Collected data

-- ==== Sys2Proof/Laws/Tables.lean ====
section
/-! SUPPORT. What the operations of tables and key sets do: reads after writes, and the sorted form. -/

namespace Sys2Proof

namespace Tab

variable {α β : Type}

@[simp] theorem look_put (l : Tab α) (k : Nat) (v : α) : look (put l k v) k = some v := by
  induction l with
  | nil => simp [put, look]
  | cons p l ih =>
    obtain ⟨j, w⟩ := p
    simp only [put]
    split
    · simp [look]
    · split
      · simp [look]
      · simp only [look]; rw [if_neg (by omega)]; exact ih

theorem look_put_ne (l : Tab α) {k j : Nat} (v : α) (h : j ≠ k) : look (put l k v) j = look l j := by
  induction l with
  | nil => simp [put, look, Ne.symm h]
  | cons p l ih =>
    obtain ⟨i, w⟩ := p
    simp only [put]
    split
    · simp only [look]; rw [if_neg (Ne.symm h)]
    · split
      · subst_vars; simp only [look]; rw [if_neg (Ne.symm h), if_neg (Ne.symm h)]
      · simp only [look]; rw [ih]

theorem look_put_if (l : Tab α) (k j : Nat) (v : α) :
    look (put l k v) j = if j = k then some v else look l j := by
  split
  · subst_vars; simp
  · exact look_put_ne l v ‹_›

@[simp] theorem look_rem (l : Tab α) (k : Nat) : look (rem l k) k = none := by
  induction l with
  | nil => rfl
  | cons p l ih =>
    obtain ⟨i, w⟩ := p
    simp only [rem]
    split
    · exact ih
    · simp only [look]; rw [if_neg ‹_›]; exact ih

theorem look_rem_ne (l : Tab α) {k j : Nat} (h : j ≠ k) : look (rem l k) j = look l j := by
  induction l with
  | nil => rfl
  | cons p l ih =>
    obtain ⟨i, w⟩ := p
    simp only [rem]
    split
    · subst_vars; simp only [look]; rw [if_neg (Ne.symm h)]; exact ih
    · simp only [look]; rw [ih]

theorem lookD_put (l : Tab α) (k j : Nat) (v d : α) :
    lookD (put l k v) j d = if j = k then v else lookD l j d := by
  simp only [lookD, look_put_if]; split <;> simp

theorem lookD_cput [DecidableEq α] (d : α) (l : Tab α) (k j : Nat) (v : α) :
    lookD (cput d l k v) j d = if j = k then v else lookD l j d := by
  unfold cput
  split
  · subst_vars
    split
    · subst_vars; simp [lookD]
    · simp [lookD, look_rem_ne _ ‹_›]
  · exact lookD_put _ _ _ _ _

theorem lookD_rem (l : Tab α) (k j : Nat) (d : α) : lookD (rem l k) j d = if j = k then d else lookD l j d := by
  split
  · subst_vars; simp [lookD]
  · simp [lookD, look_rem_ne _ ‹_›]

theorem look_mapv (f : Nat → α → β) (l : Tab α) (k : Nat) : look (mapv f l) k = (look l k).map (f k) := by
  induction l with
  | nil => rfl
  | cons p l ih =>
    obtain ⟨i, w⟩ := p
    simp only [mapv, look]
    split
    · subst_vars; rfl
    · exact ih

@[simp] theorem lookD_nil (k : Nat) (d : α) : lookD ([] : Tab α) k d = d := rfl

/-! ### The sorted form -/

theorem above_put {l : Tab α} {m k : Nat} {v : α} (h : above l m = true) (hk : m < k) : above (put l k v) m = true := by
  induction l with
  | nil => simp [put, above, hk]
  | cons p l ih =>
    obtain ⟨i, w⟩ := p
    simp only [above, Bool.and_eq_true, decide_eq_true_eq] at h
    simp only [put]
    split
    · simp [above, hk, h.1, h.2]
    · split
      · simp [above, hk, h.2]
      · simp [above, h.1, ih h.2]

theorem above_trans {l : Tab α} {a b : Nat} (h : above l b = true) (hab : a < b) : above l a = true := by
  induction l with
  | nil => rfl
  | cons p l ih =>
    simp only [above, Bool.and_eq_true, decide_eq_true_eq] at h ⊢
    exact ⟨by omega, ih h.2⟩

theorem wf_put {l : Tab α} {k : Nat} {v : α} (h : wf l = true) : wf (put l k v) = true := by
  induction l with
  | nil => simp [put, wf, above]
  | cons p l ih =>
    obtain ⟨i, w⟩ := p
    simp only [wf, Bool.and_eq_true] at h
    simp only [put]
    split
    · simp [wf, above, h.1, h.2, above_trans h.1 ‹k < i›, ‹k < i›]
    · split
      · subst_vars; simp [wf, h.1, h.2]
      · simp only [wf, Bool.and_eq_true]
        exact ⟨above_put h.1 (by omega), ih h.2⟩

theorem above_rem {l : Tab α} {m k : Nat} (h : above l m = true) : above (rem l k) m = true := by
  induction l with
  | nil => rfl
  | cons p l ih =>
    obtain ⟨i, w⟩ := p
    simp only [above, Bool.and_eq_true] at h
    simp only [rem]
    split
    · exact ih h.2
    · simp [above, h.1, ih h.2]

theorem wf_rem {l : Tab α} {k : Nat} (h : wf l = true) : wf (rem l k) = true := by
  induction l with
  | nil => rfl
  | cons p l ih =>
    obtain ⟨i, w⟩ := p
    simp only [wf, Bool.and_eq_true] at h
    simp only [rem]
    split
    · exact ih h.2
    · simp [wf, above_rem h.1, ih h.2]

theorem above_filter {l : Tab α} {m : Nat} (p : Nat × α → Bool) (h : above l m = true) : above (l.filter p) m = true := by
  induction l with
  | nil => rfl
  | cons q l ih =>
    obtain ⟨i, w⟩ := q
    simp only [above, Bool.and_eq_true] at h
    rw [List.filter_cons]
    split
    · simp [above, h.1, ih h.2]
    · exact ih h.2

theorem wf_filter {l : Tab α} (p : Nat × α → Bool) (h : wf l = true) : wf (l.filter p) = true := by
  induction l with
  | nil => rfl
  | cons q l ih =>
    obtain ⟨i, w⟩ := q
    simp only [wf, Bool.and_eq_true] at h
    rw [List.filter_cons]
    split
    · simp [wf, above_filter p h.1, ih h.2]
    · exact ih h.2

theorem wf_cput [DecidableEq α] {d : α} {l : Tab α} {k : Nat} {v : α} (h : wf l = true) :
    wf (cput d l k v) = true := by
  unfold cput
  split
  · exact wf_rem h
  · exact wf_put h

end Tab

namespace KeySet

theorem has_iff_mem (l : KeySet) (k : Nat) : has l k = true ↔ k ∈ l := by
  induction l with
  | nil => simp [has]
  | cons i l ih =>
    simp only [has, Bool.or_eq_true, decide_eq_true_eq, ih, List.mem_cons]
    exact or_congr_left eq_comm

theorem mem_ins (l : KeySet) (k j : Nat) : j ∈ ins l k ↔ j = k ∨ j ∈ l := by
  induction l with
  | nil => simp [ins]
  | cons i l ih =>
    simp only [ins]
    split
    · simp
    · split
      · subst_vars; simp
      · simp only [List.mem_cons, ih]; tauto

theorem mem_del (l : KeySet) (k j : Nat) : j ∈ del l k ↔ j ≠ k ∧ j ∈ l := by
  induction l with
  | nil => simp [del]
  | cons i l ih =>
    simp only [del]
    split
    · subst_vars; simp only [ih, List.mem_cons]; tauto
    · simp only [List.mem_cons, ih]
      constructor
      · rintro (rfl | h)
        · exact ⟨‹_›, .inl rfl⟩
        · exact ⟨h.1, .inr h.2⟩
      · rintro ⟨h, rfl | h'⟩
        · exact .inl rfl
        · exact .inr ⟨h, h'⟩

theorem has_ins (l : KeySet) (k j : Nat) : has (ins l k) j = (decide (j = k) || has l j) := by
  rw [Bool.eq_iff_iff, Bool.or_eq_true, decide_eq_true_eq, has_iff_mem, has_iff_mem, mem_ins]

theorem has_del (l : KeySet) (k j : Nat) : has (del l k) j = (!decide (j = k) && has l j) := by
  rw [Bool.eq_iff_iff, Bool.and_eq_true, has_iff_mem, has_iff_mem, mem_del]; simp

end KeySet

end Sys2Proof
end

Action item: Throughout the data above, find each line that includes the string "namespace"; state only how many there are.

Response box: 3